When lockdowns were first implemented and restaurants had to close their doors, millions of people had to quickly pivot to becoming full-time cooks for their families. At first many of us embraced this paradigm shift, pouring our anxiety-laced energy into making breads and tackling meals we otherwise might not have made. After some time had passed, however, things started to get a little…weird. Whether due to cooking burnout or lack of ingredient availability, we started putting together meals that were creative and often a little strange. The Guardian asked its readers to tell them about the weirdest meals they made in lockdown.

The result of a “momentary lapse in concentration” led Fred Wilson to put peanut butter on his beans on toast. Wilson, a restaurant manager, said that while he would not put this on his menu, it was a decent meal, noting that the combination had a “satay-like” quality. A craving for pizza drove Derek Taylor to deploy desperate measures. The result sounds like the results when someone leaves a one-star rating for a recipe but admits they completely changed the ingredients. Taylor didn’t have any flour so used almond meal in the crust, he had no pizza sauce so he substituted canned tomato soup, and he used an unconventional cheese for the topping. Of the result, Taylor claims “It was not as bad as you would expect.” Perhaps, but it was probably bad enough.
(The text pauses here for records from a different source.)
/-- A sample less to go outweighs the parts of a sample. -/
theorem nearer_of_samples {s t : State} (hph : t.ph = s.ph) (hn : t.nblk = s.nblk) (hleft : t.latchLeft = s.latchLeft)
    (h : samplesLeft t.ch t.ix s.phaseLimit < samplesLeft s.ch s.ix s.phaseLimit) : Nearer t s := by
  refine .inr ⟨hph, ?_⟩
  have hparts := partsLeft_le t.dstage
  simp only [phaseWork, hleft, phaseLimit_congr hph hn]
  omega

/-- What a sample step writes leaves the place of the sample and the slots to latch. -/
structure SampleKept (s w : State) : Prop where
  nblk : w.nblk = s.nblk
  ph : w.ph = s.ph
  ch : w.ch = s.ch
  ix : w.ix = s.ix
  latchLeft : w.latchLeft = s.latchLeft

/-- A phase that goes from sample to sample comes nearer to the end of the block, whichever sample it is at. -/
theorem nearer_sampleStep {s w : State} {lo hi lim : Nat} {next : Phase} (hw : SampleKept s w) (hhi : hi ≤ 2)
    (hlim : s.phaseLimit = lim) (hnext : phasesLeft next < phasesLeft s.ph) :
    Nearer (sampleStep s lo hi lim w next) s := by
  unfold sampleStep
  split
  · obtain ⟨-, -, hix⟩ := (atSample_iff _ _ _ _).1 ‹_›
    obtain ⟨-, he⟩ | ⟨-, hch, he⟩ | ⟨-, -, he⟩ := nextSample_cases w hi lim next <;> rw [he]
    · refine nearer_of_samples hw.ph hw.nblk hw.latchLeft ?_
      rw [hlim, hw.ch, hw.ix]
      exact samplesLeft_next_lt hix _
    · have hc0 : s.ch = .c0 := by
        rw [hw.ch] at hch
        cases hc : s.ch <;> simp [hc, chanIndex] at hch ⊢
        omega
      refine nearer_of_samples hw.ph hw.nblk hw.latchLeft ?_
      rw [hlim, hc0]
      exact samplesLeft_channel_lt hix
    · exact nearer_enterPhase hnext w
  · exact nearer_enterPhase hnext s

/-- A slot that was left and has been read is one less to read. -/
theorem nearer_latchSlot {s : State} {p : Param} (hp : p ∈ s.latchLeft) (draws : Nat) :
    Nearer { latchSlot s p with draws := draws } s := by
  have hlen := List.length_erase_of_mem hp
  have hpos := List.length_pos_of_mem hp
  exact .inr ⟨rfl, Nat.add_lt_add_right (show (s.latchLeft.erase p).length < s.latchLeft.length by omega) _⟩

theorem nearer_latch {s t : State} (hph : s.ph = .latch) (h : exec .latch s = .next t) : Nearer t s := by
  cases execLatch_effect h
  case latchExit | latchNone | latchLast => exact nearer_enterPhase (by rw [hph]; decide) _
  case latchBypass hb => exact nearer_latchSlot hb s.draws
  case latchOne hb hlen =>
    obtain ⟨p, hp, hread⟩ := exec_latch_several hb hlen
    rw [Host.Outcome.next.inj (h.symm.trans hread)]
    exact nearer_latchSlot hp _

/-- The first two parts of a sample of DIST leave one part less. -/
theorem nearer_distGate {s : State} (hd : s.dstage = .gate) (clean : F) : Nearer (distGate s clean) s :=
  .inr ⟨rfl, Nat.add_lt_add_left (Nat.add_lt_add_left (by simp [hd, partsLeft]) _) _⟩

theorem nearer_putShaped {s : State} (hd : s.dstage = .shape) (d1 : F) : Nearer (putShaped s d1) s :=
  .inr ⟨rfl, Nat.add_lt_add_left (Nat.add_lt_add_left (by simp [hd, partsLeft]) _) _⟩

theorem nearer_dist {s t : State} (hph : s.ph = .dist) (hturn : s.dstage ≠ .shape) (hnin : s.nin ≤ 2)
    (h : exec .dist s = .next t) : Nearer t s := by
  have hnext : phasesLeft .lpf < phasesLeft s.ph := by rw [hph]; decide
  by_cases hat : atSample s 0 s.nin (2 * s.nblk) = true
  · cases hd : s.dstage
    case gate =>
      obtain rfl := Host.Outcome.next.inj (h.symm.trans (exec_dist_gate hat hd))
      exact nearer_distGate hd _
    case shape => exact absurd hd hturn
    case mix =>
      have hsample : sampleStep s 0 s.nin (2 * s.nblk) (mixWritten s) .lpf = t :=
        (if_pos hat).trans (Host.Outcome.next.inj ((exec_dist_mix hat hd).symm.trans h))
      rw [← hsample]
      exact nearer_sampleStep ⟨rfl, rfl, rfl, rfl, rfl⟩ hnin (by rw [State.phaseLimit, hph]) hnext
  · rw [Host.Outcome.next.inj (h.symm.trans (exec_dist_elsewhere hat))]
    exact nearer_enterPhase hnext s

/-- Whatever the sequencer runs in a block with a legal layout brings its end nearer. -/
theorem nearer_of_exec {s t : State} {i : Instr} (hl : legalLayout s.nin s.nout = true)
    (hd : decode (sequencerCode s) = .ok i) (he : exec i s = .next t) : Nearer t s := by
  have hcounts := (legalLayout_iff _ _).1 hl
  have hnin : s.nin ≤ 2 := by omega
  have hnout : s.nout ≤ 2 := by omega
  obtain ⟨hseq, hph⟩ := sequencerCode_instr hd
  obtain ⟨-, hshape, rfl⟩ | ⟨hturn, hinstr⟩ := (decode_sequencerCode s i).1 hd
  · rw [Host.Outcome.next.inj (he.symm.trans (DistortionRules.exec_shaperInstr s.type s))]
    exact nearer_putShaped hshape _
  · cases exec_sequencer hseq he
    case latchExit | latchBypass | latchNone | latchLast | latchOne => exact nearer_latch hph he
    case distGate | distShape | distMix => exact nearer_dist hph (fun h => hturn ⟨hph, h⟩) hnin he
    case coef => exact nearer_enterPhase (by rw [hph]; decide) _
    case clear =>
      exact nearer_sampleStep ⟨rfl, rfl, rfl, rfl, rfl⟩ hnout (by rw [State.phaseLimit, hph]; rfl) (by rw [hph]; decide)
    case up | hpf | mid | lpf | down =>
      exact nearer_sampleStep ⟨rfl, rfl, rfl, rfl, rfl⟩ hnin (by rw [State.phaseLimit, hph]; rfl) (by rw [hph]; decide)
    case shapeWa | shapeSa | shapeBi => rw [hph] at hinstr; cases hinstr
Some readers played with unusual ingredient combinations that they enjoyed, including smoked fish and dried fruit or kettle chips, apple slices and lime pickle. I have not been nearly as creative as these folks were, although we do have meals that I call ‘grazing’, where I grab the leftovers from three or four meals that were not large enough on their own. Thus I would end up eating half a bowl each of two different kinds of soup with a small lump of mashed potatoes on the side. What is the strangest thing you have made in quarantine?